Dataset entries
<<<<

/-- The control queue: a command is sent while the path is IDLE (R48), an entry is admitted while fewer than 3 stand in it
(R51), a heater request replaces the entry that has not started, or is admitted, or answered FULL (R54), and the flush (R58). The count of commands whose last byte has not left the part, which rises by 1 at each sending, is the
model's own (log 16). -/
def Obligations.ControlQueue : Prop :=
  (∀ (r : ControlRecord) (w : EntryWork),
    (3 ≤ r.queue.length → r.enqueue w = none) ∧
    (r.queue = [] → r.inFlight = none → r.enqueue w = some
      { queue := [⟨w, true, false⟩], inFlight := some w.command, attempt := .first, responseTimer := none,
        unsent := r.unsent + 1 }) ∧
    (r.queue.length < 3 → r.inFlight ≠ none → r.enqueue w = some { r with queue := r.queue ++ [⟨w, false, false⟩] })) ∧
  (∀ (r : ControlRecord) (ahead behind : List QueueEntry) (on old flushed : Bool),
    (∀ e ∈ ahead ++ behind, e.started = false → ∀ o, e.work ≠ .heater o) →
    r.queue = ahead ++ ⟨.heater old, false, flushed⟩ :: behind →
    r.heaterRequest on = some { r with queue := ahead ++ ⟨.heater on, false, flushed⟩ :: behind }) ∧
  (∀ (r : ControlRecord) (on : Bool), (∀ e ∈ r.queue, e.started = false → ∀ o, e.work ≠ .heater o) →
    r.heaterRequest on = r.enqueue (.heater on)) ∧
  ∀ (r : ControlRecord) (e : QueueEntry) (rest : List QueueEntry),
    (r.queue = [] → r.inFlight = none → r.flush =
      ({ queue := [⟨.streamOff, true, false⟩], inFlight := some .streamOff, attempt := .first, responseTimer := none,
         unsent := r.unsent + 1 }, [])) ∧
    (r.queue = e :: rest → e.started = true → r.inFlight ≠ none → r.flush =
      ({ r with queue := [{ e with flushed := true }, ⟨.streamOff, false, false⟩] }, rest)) ∧
    (r.queue = e :: rest → e.started = false → r.inFlight = none → r.flush =
      ({ queue := [⟨.streamOff, true, false⟩], inFlight := some .streamOff, attempt := .first, responseTimer := none,
         unsent := r.unsent + 1 }, rest ++ [e]))

/-! ## Camera ports: frames and timers (spec/02) -/

/-- The health counts and flags: damaged (R40, R41), good (R39, R41), skipped and given a slot (R37, R42); each change of a flag
raises CAMERA_STATE with cause HEALTH, and a change of both raises it twice. A raise of CAMERA_STATE overwrites its content with the
record as it stands (R44); the raises of one event come in the order of their causes (log 30). -/
def Obligations.HealthCounts : Prop :=
  (∀ (s : State) (c : Cam) (cause : CameraCause) (causes : List CameraCause),
    let r := s.cam c
    s.raiseCamera c cause = s.raise (.cameraState c) (.cameraState
      { camera := c, state := r.state, degraded := r.degraded, starved := r.starved, cause := cause, lastResult := r.lastResult,
        lastDamage := r.lastDamage, generation := r.generation, lastPublished := r.lastPublished,
        damagedTotal := r.damagedTotal, skippedTotal := r.skippedTotal }) ∧
    s.raiseCameraAll c [] = s ∧ s.raiseCameraAll c (cause :: causes) = (s.raiseCamera c cause).raiseCameraAll c causes) ∧
  ∀ (r : CameraRecord) (c : Cam) (e : Nat) (k : DamageKind) (q : Word32),
    let up := fun n : Nat => if n < 255 then n + 1 else n
    (r.damagedTotal ≠ 0xFFFFFFFF#32 → r.damaged c e k = { r with
      receive := .waitStart, lastDamage := some k, damagedTotal := r.damagedTotal + 1, damagedRun := up r.damagedRun,
      goodRun := 0, degraded := r.degraded || decide (8 ≤ up r.damagedRun) }) ∧
    (r.publishedTotal ≠ 0xFFFFFFFF#32 → r.good c e q = { r with
      receive := .waitStart, lastPublished := some q, publishedTotal := r.publishedTotal + 1, goodRun := up r.goodRun,
      damagedRun := 0, degraded := r.degraded && decide (up r.goodRun < 4) }) ∧
    (r.skippedTotal ≠ 0xFFFFFFFF#32 → r.skipped c e = { r with
      receive := .waitStart, skippedTotal := r.skippedTotal + 1, skipRun := up r.skipRun,
      starved := r.starved || decide (3 ≤ up r.skipRun) }) ∧
    r.slotGiven = { r with receive := .receiving, nextLine := 0, skipRun := 0, starved := false } ∧
    ∀ b : CameraRecord,
      (b.degraded = r.degraded → b.starved = r.starved → healthCauses r b = []) ∧
      (b.degraded ≠ r.degraded → b.starved = r.starved → healthCauses r b = [.health]) ∧
      (b.degraded = r.degraded → b.starved ≠ r.starved → healthCauses r b = [.health]) ∧
      (b.degraded ≠ r.degraded → b.starved ≠ r.starved → healthCauses r b = [.health, .health])

/-- FRAME_START: what is ignored (R23), and what a frame-start taken in SEARCHING, RUNNING or LOST does: the timer and the
state (R29), the frame being received damaged TRUNCATED, then GEOMETRY, a slot taken, or a skipped frame (R37). -/
def Obligations.FrameStart : Prop :=
  ∀ (s : State) (c : Cam) (n1 n0 w1 w0 h1 h0 check : Byte), s.Unasked →
    let old := (s.cam c).state
    let packet := [n1, n0, w1, w0, h1, h0, check]
    let good := check = crc8 [0x01#8, n1, n0, w1, w0, h1, h0]
    let taken := old = .searching ∨ old = .running ∨ old = .lost
    (¬ taken ∨ ¬ good → exec (.frameStart c packet) s = .next s.sendIfDue) ∧
    (∀ other : List Byte, other.length ≠ 7 → exec (.frameStart c other) s = .next s.sendIfDue) ∧
    (taken → good →
      let r := s.cam c
      let seen := { r with
        frameTimer := some (s.elapsed + r.setup.frameTimeout), lastStart := some s.now, lastNumber := some (n1 ++ n0),
        state := .running, recoveryTimer := if old = .lost then none else r.recoveryTimer }
      let cut := if r.receive = .receiving then seen.damaged c s.elapsed .truncated else seen
      let slots := if r.receive = .receiving then s.slots.discard c else s.slots
      let before := (if old = .running then [] else [CameraCause.frameStart]) ++ healthCauses seen cut
      (nat2 w1 w0 ≠ r.setup.width ∨ nat2 h1 h0 ≠ r.setup.height →
        let damaged := cut.damaged c s.elapsed .geometry
        exec (.frameStart c packet) s = .next
          (((s.setSlots slots).setCam c damaged).raiseCameraAll c (before ++ healthCauses cut damaged)).sendIfDue) ∧
      (nat2 w1 w0 = r.setup.width → nat2 h1 h0 = r.setup.height →
        let asked := { cut with sequence := cut.sequence + 1 }
        let frame := FrameFields.mk (r.sequence + 1) (n1 ++ n0) s.now ⟨r.setup.width, r.setup.height⟩
        (∀ m i, slots.take c frame = (m, some i) → exec (.frameStart c packet) s = .next
          (((s.setSlots m).setCam c asked.slotGiven).raiseCameraAll c (before ++ healthCauses asked asked.slotGiven)).sendIfDue) ∧
        ∀ m, slots.take c frame = (m, none) → exec (.frameStart c packet) s = .next
          (((s.setSlots m).setCam c (asked.skipped c s.elapsed)).raiseCameraAll c
            (before ++ healthCauses asked (asked.skipped c s.elapsed))).sendIfDue))

/-- LINE_PACKET: what is ignored (R23, R38), the three damages in their order, and a good line written at its place in the
FILLING slot, where it then stands, with every other byte of the frame store unchanged. The place of a line in its slot is the
model's choice (log 12), as is ORDER for a line beyond the last (log 14). -/
def Obligations.LinePacket : Prop :=
  ∀ (s : State) (c : Cam) (n1 n0 k1 k0 : Byte) (pixels : List Byte), s.Unasked → (s.cam c).setup.InRange →
    let r := s.cam c
    let run := exec (.linePacket c (n1 :: n0 :: (pixels ++ [k1, k0]))) s
    let taken := (r.state = .searching ∨ r.state = .running ∨ r.state = .lost) ∧ r.receive = .receiving
    let good := nat2 k1 k0 = (crc16 (n1 :: n0 :: pixels)).toNat
    let damage := fun k : DamageKind =>
      ((s.setSlots (s.slots.discard c)).setCam c (r.damaged c s.elapsed k)).raiseCameraAll c
        (healthCauses r (r.damaged c s.elapsed k))
    (¬ taken → run = .next s.sendIfDue) ∧
    (taken → ¬ good → run = .next (damage .crc).sendIfDue) ∧
    (taken → good → pixels.length ≠ 2 * r.setup.width → run = .next (damage .length).sendIfDue) ∧
    (taken → good → pixels.length = 2 * r.setup.width → nat2 n1 n0 ≠ r.nextLine ∨ r.setup.height ≤ nat2 n1 n0 →
      run = .next (damage .order).sendIfDue) ∧
    (taken → good → pixels.length = 2 * r.setup.width → nat2 n1 n0 = r.nextLine → nat2 n1 n0 < r.setup.height →
      ∀ ring i, s.slots.ring c = some ring → ring.filling = some i →
        let start := slotAddress i (nat2 n1 n0 * (2 * r.setup.width))
        ∃ m, run = .next ((s.setPixels m).setCam c { r with nextLine := r.nextLine + 1 }).sendIfDue ∧
          (∀ a, a < start ∨ start + pixels.length ≤ a → Memory.read m a = Memory.read s.pixels a) ∧
          ∀ k, k < pixels.length → Memory.read m (start + k) = pixels.getD k 0)

/-- FRAME_END: what is ignored (R23, R39), the frame damaged COUNT, and the good frame published, with the clip unit told. -/
def Obligations.FrameEnd : Prop :=
  ∀ (s : State) (c : Cam) (n1 n0 check : Byte), s.Unasked →
    let r := s.cam c
    let run := exec (.frameEnd c [n1, n0, check]) s
    let taken := (r.state = .searching ∨ r.state = .running ∨ r.state = .lost) ∧ r.receive = .receiving
    let good := check = crc8 [0x03#8, n1, n0]
    let whole := nat2 n1 n0 = r.setup.height ∧ r.nextLine = r.setup.height
    let damaged := r.damaged c s.elapsed .count
    (¬ taken ∨ ¬ good → run = .next s.sendIfDue) ∧
    (∀ other : List Byte, other.length ≠ 3 → exec (.frameEnd c other) s = .next s.sendIfDue) ∧
    (taken → good → ¬ whole → run = .next
      (((s.setSlots (s.slots.discard c)).setCam c damaged).raiseCameraAll c (healthCauses r damaged)).sendIfDue) ∧
    (taken → good → whole →
      let published := r.good c s.elapsed r.sequence
      (∀ m, s.slots.publish c = (m, none) → run = .next
        (((s.setSlots m).setCam c published).raiseCameraAll c (healthCauses r published)).sendIfDue) ∧
      ∀ m n, s.slots.publish c = (m, some n) → run = .next
        ((((s.setSlots m).publicationNotice n).setCam c published).raiseCameraAll c (healthCauses r published)).sendIfDue)

/-- FRAME_TIMER_EXPIRY moves a camera from SEARCHING or RUNNING to LOST (R30); RECOVERY_TIMER_EXPIRY queues a bring-up, or
loads the timer again (R31); an expiry that is not due changes nothing (log 4). -/
def Obligations.CameraTimers : Prop :=
  ∀ (s : State) (c : Cam), s.Unasked →
    let r := s.cam c
    (r.state ≠ .searching → r.state ≠ .running → exec (.frameTimerExpiry c) s = .next s.sendIfDue) ∧
    ((∀ d, r.frameTimer = some d → s.elapsed < d) → exec (.frameTimerExpiry c) s = .next s.sendIfDue) ∧
    (∀ d, r.frameTimer = some d → d ≤ s.elapsed → r.state = .searching ∨ r.state = .running →
      let cut := if r.receive = .receiving then r.damaged c s.elapsed .timeout else r
      let slots := if r.receive = .receiving then s.slots.discard c else s.slots
      let lost := { cut with
        state := .lost, frameTimer := none,
        recoveryTimer := if r.setup.recoveryInterval = 0 then none else some (s.elapsed + r.setup.recoveryInterval) }
      exec (.frameTimerExpiry c) s = .next ((((s.setSlots slots).setCam c lost).cameraNotice c r.state .lost).raiseCameraAll c
        (healthCauses r cut ++ [.frameTimeout])).sendIfDue) ∧
    (r.state ≠ .lost → exec (.recoveryTimerExpiry c) s = .next s.sendIfDue) ∧
    ((∀ d, r.recoveryTimer = some d → s.elapsed < d) → exec (.recoveryTimerExpiry c) s = .next s.sendIfDue) ∧
    ∀ d, r.recoveryTimer = some d → d ≤ s.elapsed → r.state = .lost →
      (r.recoveryPending = true ∨ 3 ≤ (s.ctl c).queue.length → exec (.recoveryTimerExpiry c) s = .next
        (s.setCam c { r with recoveryTimer := some (s.elapsed + r.setup.recoveryInterval) }).sendIfDue) ∧
      ∀ control, r.recoveryPending = false →
        (s.ctl c).enqueue (.bringUp r.setup.width r.setup.height r.setup.rate .identify) = some control →
        exec (.recoveryTimerExpiry c) s = .next
          ((s.setCtl c control).setCam c { r with recoveryPending := true, recoveryTimer := none }).sendIfDue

>>>>

**Instructions for the task**
The response must hold only the lines above from the line with "(3 ≤ r.queue.length" through the line with "rest ++ [e]))", each copied exactly, both ends kept.

**Expected answer**
    (3 ≤ r.queue.length → r.enqueue w = none) ∧
    (r.queue = [] → r.inFlight = none → r.enqueue w = some
      { queue := [⟨w, true, false⟩], inFlight := some w.command, attempt := .first, responseTimer := none,
        unsent := r.unsent + 1 }) ∧
    (r.queue.length < 3 → r.inFlight ≠ none → r.enqueue w = some { r with queue := r.queue ++ [⟨w, false, false⟩] })) ∧
  (∀ (r : ControlRecord) (ahead behind : List QueueEntry) (on old flushed : Bool),
    (∀ e ∈ ahead ++ behind, e.started = false → ∀ o, e.work ≠ .heater o) →
    r.queue = ahead ++ ⟨.heater old, false, flushed⟩ :: behind →
    r.heaterRequest on = some { r with queue := ahead ++ ⟨.heater on, false, flushed⟩ :: behind }) ∧
  (∀ (r : ControlRecord) (on : Bool), (∀ e ∈ r.queue, e.started = false → ∀ o, e.work ≠ .heater o) →
    r.heaterRequest on = r.enqueue (.heater on)) ∧
  ∀ (r : ControlRecord) (e : QueueEntry) (rest : List QueueEntry),
    (r.queue = [] → r.inFlight = none → r.flush =
      ({ queue := [⟨.streamOff, true, false⟩], inFlight := some .streamOff, attempt := .first, responseTimer := none,
         unsent := r.unsent + 1 }, [])) ∧
    (r.queue = e :: rest → e.started = true → r.inFlight ≠ none → r.flush =
      ({ r with queue := [{ e with flushed := true }, ⟨.streamOff, false, false⟩] }, rest)) ∧
    (r.queue = e :: rest → e.started = false → r.inFlight = none → r.flush =
      ({ queue := [⟨.streamOff, true, false⟩], inFlight := some .streamOff, attempt := .first, responseTimer := none,
         unsent := r.unsent + 1 }, rest ++ [e]))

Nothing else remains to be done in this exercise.